## [Task objective]
Of the lines below, copy those that hold the word "isSome".

## [Data section]

-=-=-=-=-

theorem witness_FlowsDeliverInOrder :
    (let s := stt mover
     (s.die 0).reorder = [] ∧ markerHolds s 0 0 2 = false ∧ (s.flow 0 0 2).expect = (wakeItem 0).seq ∧ (wakeItem 0).cls < 4 ∧
       (s.flow 0 0 2).expect ≠ (wakeItem 0x7FFF).seq ∧ ((wakeItem 0x7FFF).seq - (s.flow 0 0 2).expect).toNat < 2 ^ 15 ∧
       2 ^ 15 ≤ ((wakeItem 0x8000).seq - (s.flow 0 0 2).expect).toNat) ∧
    (let s := { stt mover with dies := [(0, { Die.reset with outgoing := [wakeItem 0] })] }
     (s.die 0).stuck = [] ∧ (s.die 0).outgoing.find? (fun y => mayAdmit s y) = some (wakeItem 0) ∧ (wakeItem 0).dst / 8 = s.cfg.package) ∧
    ((mark true).delivered = true ∧ (mark true).ackWanted = true ∧ (mark false).delivered = false ∧ (mark true).src / 8 = 0 ∧
      ((stt mover).die 0).reorder = [] ∧ flowPending (stt mover) 0 0 2 = false ∧
      flowPending { stt mover with net := { Net.reset with wakes := [{ src := 2048, at_ := 0, tid := placedTid, priv := true, launch := 1, after := [] }] } }
        0 0 2 = true ∧
      setHas ((stt mover).flow 0 0 2).bad (mark true).id = false) ∧
    (let t := alone (.parked (.fence false true none 1 (.done true)))
     (stt t).thread? placedTid = some t ∧ t.status = .parked (.fence false true none 1 (.done true)) ∧ (mark true).who = some placedTid) ∧
    (let m := { mark true with who := none, cmd := some (0, 1) }
     m.who = none ∧ m.cmd = some (0, (cmd (.answers 1)).id) ∧ (cmd (.answers 1)).phase = .answers 1 ∧ (cmd (.answers 1)).status = 0) := by
  and_intros <;> decide +kernel

/-- The translation of the page at 0x2000, its line, and the slice it belongs to. -/
def xl (r w : Bool) : Xlat := { vbase := 0, pbase := 0x100000, big := false, r := r, w := w, lpddr := false }
def ln : Line := { l := 0x40, pa := 0x102000, lpddr := false, data := [], empty := [], dirty := false, zero := false }
def home : Nat := homeSlice 0x40

/-- A part with that slice given. -/
def sliced (sl : Slice) : State := { stt mover with dies := [(0, { Die.reset with slices := [(home, sl)] })] }

/-- A request alone in its home's ingress queue. -/
theorem alone_at (kind : ReqKind) (tlb : List Xlat) (lines : List Line) :
    AloneAt (sliced { Slice.reset with ingress := [rq kind], tlb := tlb, lines := lines }) 0 home (rq kind) := by
  refine ⟨?_, rfl, rfl, rfl, rfl⟩
  show home = homeSlice (lineOf (eaOffset 0x8000_0000_0000_2000))
  decide +kernel

/-- The page table of die 0: a root at 0x1000 and one page of 2 MiB at 0, read and write; and the words of a device queue's first slot. -/
def table (words : List Word) : Memory :=
  Memory.write (Memory.write (Memory.write (Memory.write (Memory.write [] 0 (natLE 0x1000 8)) 0x1000 (natLE 0x2001 8)) 0x2000 (natLE 0x3001 8))
    0x3000 (natLE 0xF 8)) 0x10000 (words.flatMap fun w => wordLE w 8)

/-- A part whose die 0 has that table, and whose queue 0 waits with one command. -/
def commanded (words : List Word) : State :=
  let q : HostQueue := { HostQueue.reset with base := 0x10000, log2 := 6, enabled := true, tail := 1 }
  { stt mover with
    dies := [(0, { Die.reset with dram := table words })]
    host := { HostIf.reset with queues := [(0, q)], status := 3 } }
def mapped : State := commanded []

/-- A thread that waits for a load of g10. -/
def loading : Thread := alone (.parked (.reply (.done true))) fun t => { t with pending := setAdd [] 10 }

theorem witness_SlicesServeRequestsAndTheirNotesArrive :
    (let sl := { Slice.reset with tlb := [xl true true], lines := [ln] }
     Slice.reset.tlb? (eaOffset (rq .fetch).ea) = none ∧ sl.tlb? (eaOffset (rq .fetch).ea) = some (xl true true) ∧
       (xl false false).grants (.ld 10 .b8 false) = false ∧ (xl true true).r = true ∧ (xl true true).w = true ∧
       sl.line? (lineOf (eaOffset (rq .fetch).ea)) = some ln ∧ Slice.reset.line? (lineOf (eaOffset (rq .fetch).ea)) = none ∧
       Slice.reset.victim (lineOf (eaOffset (rq .fetch).ea)) true = (true, none) ∧ (rq .fetch).na = false ∧ ln.zero = false ∧
       home = homeSlice (lineOf (eaOffset (rq .fetch).ea)) ∧ requestMet (stt mover) 0 (rq (.ld 10 .b8 false)) ln = false) ∧
    (let sl := { Slice.reset with coming := [rq .fetch] }
     sl.coming = rq .fetch :: [] ∧ sl.ingress = [] ∧ sl.walks = [] ∧ sl.mshrs = [] ∧ sl.tlb? (eaOffset (rq .fetch).ea) = none) ∧
    (faultRoom { sliced Slice.reset with host := { HostIf.reset with faultBase := 0x2000_0000_0000_0000 } } 0 home = true ∧
      walk (sliced Slice.reset) 0 (eaOffset (rq .fetch).ea) = none) ∧
    (let m : Mshr := { l := 0x40, pa := 0x102000, lpddr := false, reqs := [rq (.ld 10 .b8 false)] }
     m.l = lineOf (eaOffset (rq (.ld 10 .b8 false)).ea) ∧ (rq (.ld 10 .b8 false)).ordered = false ∧ Slice.reset.stage = []) ∧
    (let n (note : Note) : NoteAt := { slice := home, core := 0, note := note }
     let s := { stt loading with net := { Net.reset with notes := [n (.ack (rq (.st [0] false))), n (.performed 0 placedTid)] } }
     Earliest s 0 (n (.ack (rq (.st [0] false)))) 0 ∧ s.thread? placedTid = some loading ∧ loading.stroke = none ∧ MayGoOn s placedTid loading true ∧
       (rq (.ld 10 .b8 false)).rep = none ∧ (rq (.ld 10 .b8 false)).acq = false ∧ (10 : Nat) ≠ 0) ∧
    (let t := alone (.parked (.emptyWord (.done true)))
     (stt t).thread? placedTid = some t ∧ t.io.dying = false ∧ t.io.storeFault = false ∧ t.sp.tvb.getLsbD 63 = true ∧ t.entries < 7 ∧
       flowTo (stt t) placedTid t.core (t.sp.tvb + 0x200) = .here) ∧
    (let t := alone (.parked (.reply .again))
     (stt t).thread? placedTid = some t ∧ t.io.storeFault = false ∧ ((stt t).core 0).iss.segment = none) ∧
    (faultSpace (stt mover) 0 = false ∧ faultSpace { stt mover with host := { HostIf.reset with faultBase := 0x2000_0000_0000_0000 } } 0 = true) ∧
    ((walk mapped 0 0x1FFFFF).isSome = true ∧ walk mapped 0 0x200000 = none ∧ (dieRead mapped 0 0x20000 64).2 = some (List.replicate 64 0)) ∧
    ((codeLine? (nops 0xFF) ia0).isSome = true) := by
  and_intros <;> decide +kernel

/-! ### Hypotheses met: light -/

/-- A path of fibre 0 with 4 colours from colour 0, insertion loss 2, owned by launch 1, to package 1. -/
def entry0 : PathEntry := { fibre := 0, first := 0, count := 4, L := 2, owner := 1, valid := true, peers := 1 :: List.replicate 15 0xFFFF }
def path0 : Path := { Path.reset with entry := entry0 }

-=-=-=-=-

## [Reply]
    ((walk mapped 0 0x1FFFFF).isSome = true ∧ walk mapped 0 0x200000 = none ∧ (dieRead mapped 0 0x20000 64).2 = some (List.replicate 64 0)) ∧
    ((codeLine? (nops 0xFF) ia0).isSome = true) := by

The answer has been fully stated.